◆ **ABOUT THIS EXERCISE**: In the records that follow, find the line with "s.cart with clearance"; from there, retype every line exactly through the line with "dkPublic := Config.publicPoint", which also belongs to the answer.

◆ **SUPPLIED INFORMATION**:

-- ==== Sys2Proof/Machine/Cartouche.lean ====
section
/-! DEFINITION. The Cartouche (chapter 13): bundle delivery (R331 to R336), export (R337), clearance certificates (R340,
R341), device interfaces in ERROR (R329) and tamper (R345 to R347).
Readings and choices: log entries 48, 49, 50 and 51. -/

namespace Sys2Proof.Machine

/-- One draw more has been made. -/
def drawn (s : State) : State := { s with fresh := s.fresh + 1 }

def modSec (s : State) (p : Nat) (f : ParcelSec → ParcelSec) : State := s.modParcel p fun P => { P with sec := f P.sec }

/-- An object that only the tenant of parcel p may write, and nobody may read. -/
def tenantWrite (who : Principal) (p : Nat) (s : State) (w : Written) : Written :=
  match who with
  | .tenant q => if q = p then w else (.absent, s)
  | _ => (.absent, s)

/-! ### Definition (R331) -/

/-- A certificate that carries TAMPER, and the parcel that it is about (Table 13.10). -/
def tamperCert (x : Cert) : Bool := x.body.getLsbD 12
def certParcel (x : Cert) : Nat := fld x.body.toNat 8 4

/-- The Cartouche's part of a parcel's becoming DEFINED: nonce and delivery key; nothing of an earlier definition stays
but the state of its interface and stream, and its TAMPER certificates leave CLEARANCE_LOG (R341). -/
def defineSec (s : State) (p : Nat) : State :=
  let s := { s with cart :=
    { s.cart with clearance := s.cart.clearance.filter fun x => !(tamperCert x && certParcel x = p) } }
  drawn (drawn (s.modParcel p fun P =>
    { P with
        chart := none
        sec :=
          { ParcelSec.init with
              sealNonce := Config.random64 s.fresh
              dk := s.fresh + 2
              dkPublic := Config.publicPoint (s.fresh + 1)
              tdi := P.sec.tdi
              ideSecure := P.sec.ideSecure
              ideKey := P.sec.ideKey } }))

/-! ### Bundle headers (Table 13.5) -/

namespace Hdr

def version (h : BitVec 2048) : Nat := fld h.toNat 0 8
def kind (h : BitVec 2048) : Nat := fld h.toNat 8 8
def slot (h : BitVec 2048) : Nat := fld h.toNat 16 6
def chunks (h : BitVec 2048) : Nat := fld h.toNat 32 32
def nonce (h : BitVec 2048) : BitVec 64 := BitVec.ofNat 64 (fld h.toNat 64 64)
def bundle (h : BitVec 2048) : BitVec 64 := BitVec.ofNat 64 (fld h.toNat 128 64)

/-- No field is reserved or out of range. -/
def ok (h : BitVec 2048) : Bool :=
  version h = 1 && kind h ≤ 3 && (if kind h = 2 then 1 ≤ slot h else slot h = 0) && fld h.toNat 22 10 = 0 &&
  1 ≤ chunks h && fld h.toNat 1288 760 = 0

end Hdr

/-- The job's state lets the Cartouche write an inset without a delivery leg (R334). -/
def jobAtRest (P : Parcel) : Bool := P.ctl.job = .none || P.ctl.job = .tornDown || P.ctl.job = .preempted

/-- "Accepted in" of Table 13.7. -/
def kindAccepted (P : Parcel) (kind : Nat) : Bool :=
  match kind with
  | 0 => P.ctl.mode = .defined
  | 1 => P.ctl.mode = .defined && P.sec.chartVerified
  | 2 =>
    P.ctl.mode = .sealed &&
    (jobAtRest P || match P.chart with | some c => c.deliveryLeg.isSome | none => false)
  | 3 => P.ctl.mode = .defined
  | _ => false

◆ **EXERCISE RESPONSE**:
    { s.cart with clearance := s.cart.clearance.filter fun x => !(tamperCert x && certParcel x = p) } }
  drawn (drawn (s.modParcel p fun P =>
    { P with
        chart := none
        sec :=
          { ParcelSec.init with
              sealNonce := Config.random64 s.fresh
              dk := s.fresh + 2
              dkPublic := Config.publicPoint (s.fresh + 1)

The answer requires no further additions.